We are endeavouring to adjust harmoniously greater difficulties than have plunged other countries into all the horrors of civil war. We are striving to do peacefully and satisfactorily what Holland and Belgium, after years of strife, were unable to accomplish. We are seeking by calm discussion to settle questions that Austria and Hungary, that Denmark and Germany, that Russia and Poland, could only crush by the iron heel of armed force. We are seeking to do without foreign intervention that which deluged in blood the sunny plains of Italy.
We are striving to settle for ever issues hardly less momentous than those that have rent the neighbouring republic and are now exposing it to all the horrors of civil war.

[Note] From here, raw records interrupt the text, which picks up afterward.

-- ==== Sys2Proof/Tests/Slice0.lean ====
section
/-! SUPPORT. The model's own tests, each with the vector of spec/95_test_vectors.md or the table of spec/
its expected result comes from, and for each statement with hypotheses a state that meets them. -/

namespace Sys2Proof.Tests

open Sys2Proof.Machine

/-! ### Helpers -/

/-- The next state, if the outcome is one. -/
def after (o : Result) : Option State :=
  match o with
  | .next s => some s
  | .fault _ => none
  | .refused _ => none

/-- A level table from the entries of its first levels. -/
def table (l : List Nat) : Table := Vector.ofFn fun i => BitVec.ofNat 9 (l.getD i.val 0)

/-- A step in which the host offers a token and accepts a byte. -/
def at_ (p : Phase) : State :=
  { State.reset with phase := p.bits, schedule := [Pins.ready] }

/-- The tables of `03 00 02 02 61 62 63 64 65` in DECODE (95_test_vectors.md, section 2). -/
def walker3 : State :=
  { at_ .decode with
    depth := 3#5, leaves := table [0, 2, 4], intn := table [2, 2, 0], offs := table [0, 0, 2]
    eobix := 5#9
    mem := [(0, 0x61#8), (1, 0x62#8), (2, 0x63#8), (3, 0x64#8), (4, 0x65#8)] }

/-- The tables of `02 00 00 5A` in DECODE (95_test_vectors.md, section 2). -/
def walker2 : State :=
  { at_ .decode with
    depth := 2#5, leaves := table [0, 2], intn := table [1, 0], offs := table [0, 0]
    eobix := 1#9, mem := [(0, 0x5A#8)] }

/-! ### Well-formedness refuses -/

theorem test_wf_refuses_countW_zero : Config.wellFormed ⟨0⟩ = false := by decide
theorem test_wf_default : Config.wellFormed Config.default = true := by decide
theorem test_wf_refuses_token_after_eod :
    Token.sequenceWellFormed [.byte 1#8, .eod, .byte 2#8] = false := by decide
theorem test_wf_refuses_token_after_err : Token.sequenceWellFormed [.err, .eod] = false := by decide
theorem test_wf_session_tokens :
    Token.sequenceWellFormed [.byte 1#8, .byte 0#8, .eod] = true := by decide
theorem test_wf_refuses_no_level : Container.wellFormed ⟨[], [1#8], []⟩ = false := by decide
theorem test_wf_refuses_25_levels :
    Container.wellFormed ⟨List.replicate 25 0#8, [1#8], []⟩ = false := by decide
theorem test_wf_refuses_large_sum :
    Container.wellFormed ⟨[255#8, 1#8], List.replicate 257 0#8, []⟩ = false := by decide
theorem test_wf_refuses_missing_symbol : Container.wellFormed ⟨[1#8], [1#8], []⟩ = false := by
  decide
theorem test_wf_container : Container.wellFormed ⟨[0#8], [0x41#8], []⟩ = true := by decide

/-! ### Decoding (30_encoding.md R82, R86; 10_state.md R37) -/

theorem test_decode_token_byte : Token.ofBits 0b00_11010100#10 = .byte 0xD4#8 := by decide
theorem test_decode_token_end : Token.ofBits 0b01_11111111#10 = .eod := by decide
theorem test_decode_token_err : Token.ofBits 0b10_00000000#10 = .err := by decide
theorem test_decode_token_reserved : Token.ofBits 0b11_00000000#10 = .err := by decide
theorem test_decode_reset :
    decode ⟨true, false, 3#4, false, false, false, false, none⟩ = .instr .reset := by decide
theorem test_decode_start :
    decode ⟨false, true, 0#4, false, false, false, false, none⟩ = .instr .start := by decide
theorem test_decode_rdDepth :
    decode ⟨false, false, 1#4, false, false, false, false, some 0b00_00011000#10⟩ =
      .instr (.rdDepth (.byte 24#8)) := by decide
theorem test_decode_rdCount :
    decode ⟨false, false, 2#4, false, false, false, false, some 0b00_11111111#10⟩ =
      .instr (.rdCount (.byte 255#8)) := by decide
theorem test_decode_sumchk :
    decode ⟨false, false, 3#4, false, false, false, false, none⟩ = .instr .sumchk := by decide
theorem test_decode_eobres :
    decode ⟨false, false, 4#4, false, false, false, false, none⟩ = .instr .eobres := by decide
theorem test_decode_rdSym :
    decode ⟨false, false, 5#4, true, false, false, false, some 0b00_01100001#10⟩ =
      .instr (.rdSym (.byte 0x61#8)) := by decide
theorem test_decode_symNext :
    decode ⟨false, false, 5#4, false, false, false, false, some 0b00_01100001#10⟩ =
      .instr .symNext := by decide
theorem test_decode_eobacc :
    decode ⟨false, false, 6#4, false, false, false, false, none⟩ = .instr .eobacc := by decide
theorem test_decode_derive :
    decode ⟨false, false, 7#4, false, false, false, false, none⟩ = .instr .derive := by decide
theorem test_decode_emit :
    decode ⟨false, false, 8#4, false, true, true, true, none⟩ = .instr .emit := by decide
theorem test_decode_fetch :
    decode ⟨false, false, 8#4, false, false, false, true, some 0b00_01011000#10⟩ =
      .instr (.fetch (.byte 0x58#8)) := by decide
theorem test_decode_bit :
    decode ⟨false, false, 8#4, false, false, true, true, none⟩ = .instr (.bit true) := by decide
theorem test_decode_waiting :
    decode ⟨false, false, 1#4, false, false, false, false, none⟩ = .waiting := by decide
theorem test_decode_reserved :
    decode ⟨false, true, 11#4, false, false, false, false, none⟩ = .reservedPhase := by decide
theorem test_decodeTableWord :
    decodeTableWord 16 0x003 = some (.rdDepth (.byte 3#8)) := by decide
theorem test_decodeTableWord_refuses : decodeTableWord 16 0x400 = none := by decide

/-! ### Operations, one step each -/

/-- Vector C-7. -/
theorem test_reset_over_start :
    (after (step { walker3 with
      outCount := 5, schedule := [{ Pins.ready with rst := true, start := true }] })).map
        (fun s => (s.phase, s.outCount, s.mem.length)) = some (0#4, 0, 5) := by decide

/-- Vector C-5. -/
theorem test_start_from_failed :
    (after (step { at_ .failed with
      err := 5#4, schedule := [{ Pins.low with start := true }] })).map
        (fun s => (s.phase, s.err)) = some (1#4, 0#4) := by decide

/-- Vector C-3: START while busy is ignored. -/
theorem test_start_while_busy :
    (after (step { walker3 with
      input := [0x0D4#10], schedule := [{ Pins.ready with start := true }] })).map
        (fun s => (s.phase, s.sr, s.bl)) = some (8#4, 0xD4#8, 8#4) := by decide

/-- Vector B-2. -/
theorem test_rdDepth_24 :
    (after (step { at_ .hdrDepth with input := [0x018#10] })).map
      (fun s => (s.depth, s.phase, s.input)) = some (24#5, 2#4, []) := by decide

Have we not then, Mr. Speaker, great cause of thankfulness that we have found a better way for the solution of our troubles than that which has entailed on other countries such deplorable results?
Now the last paragraph strikes me as an exaggeration. Were the differences between Upper and Lower Canada, British and French Canadians, Protestants and Catholics, truly comparable the conflict over slavery that caused the American Civil War? Brown might have been afflicted with the same blindness about the nature of that war that made Lord Acton, the great liberal, support the South in the name of preserving federalism. But he was also in a self-congratulatory mood (and readers of Mr. Gillespie’s paper will understand why Brown had cause for self-congratulation just then), and no doubt a boastful one, as any politician trying to sell others on his dearly held idea.
Yet despite his rhetorical excess, Brown was fundamentally right. It is true that the differences of religion, to say nothing of the forces of nationalism, had ― and have since he spoke ― often led to hatred, to open conflict, to outright war. The Fathers of Confederation found a way, not to sweep them away for ever, admittedly, but to create a constitutional framework within which opposing forces could be accommodated, and indeed made to work together, in a way that not only kept them at peace, but created one of the most successful polities of the last century and a half.
Contrary to what the denigrators like to say, the mid-1860s (and perhaps the longer period from the late 1850s to the mid-1870s) were a true “constitutional moment” in Canada. It deserves our respect, and our attention. We need not be uncritical of those who made this moment possible. But we profit, to this day, from their practical wisdom and political talents. We should not forget that.
Well said. I would also put a plug in for Cartier’s (equally self-congratulatory) speech on February 7, 1865 as setting out a new political theory, which are more modern than Publius in the sense that they focus on the relationship between political identity and pre-political identities. It is a kind of response to Durham, on the one hand, and the identity politics of the present, with its celebration of the “diversity of the races”, but subject to a common “political nationality” that would turn the war of ethnic identities into a beneficial competition. It is definitely in the spirit of Federalist No. 10, but it addresses identity politics more directly. Unfortunately, Brown and Cartier have both been forgotten in favour of a cartoon version of John A. Macdonald (a cartoon he cultivated himself).
In addition to innovating binational, bireligious, bilingual federalism, they also created the first example of parliamentary federalism — which was adopted by Australia, the German Federal Republic, India, Nigeria and South Africa and now (more-or-less) the mother country itself. Some sensible Home Rule people looked to the achievement of 1867 for models for Ireland, although sensible people obviously lost that one.
I just wish you could see that the 1981 arrangement has a similarly deep contribution to these fundamental questions.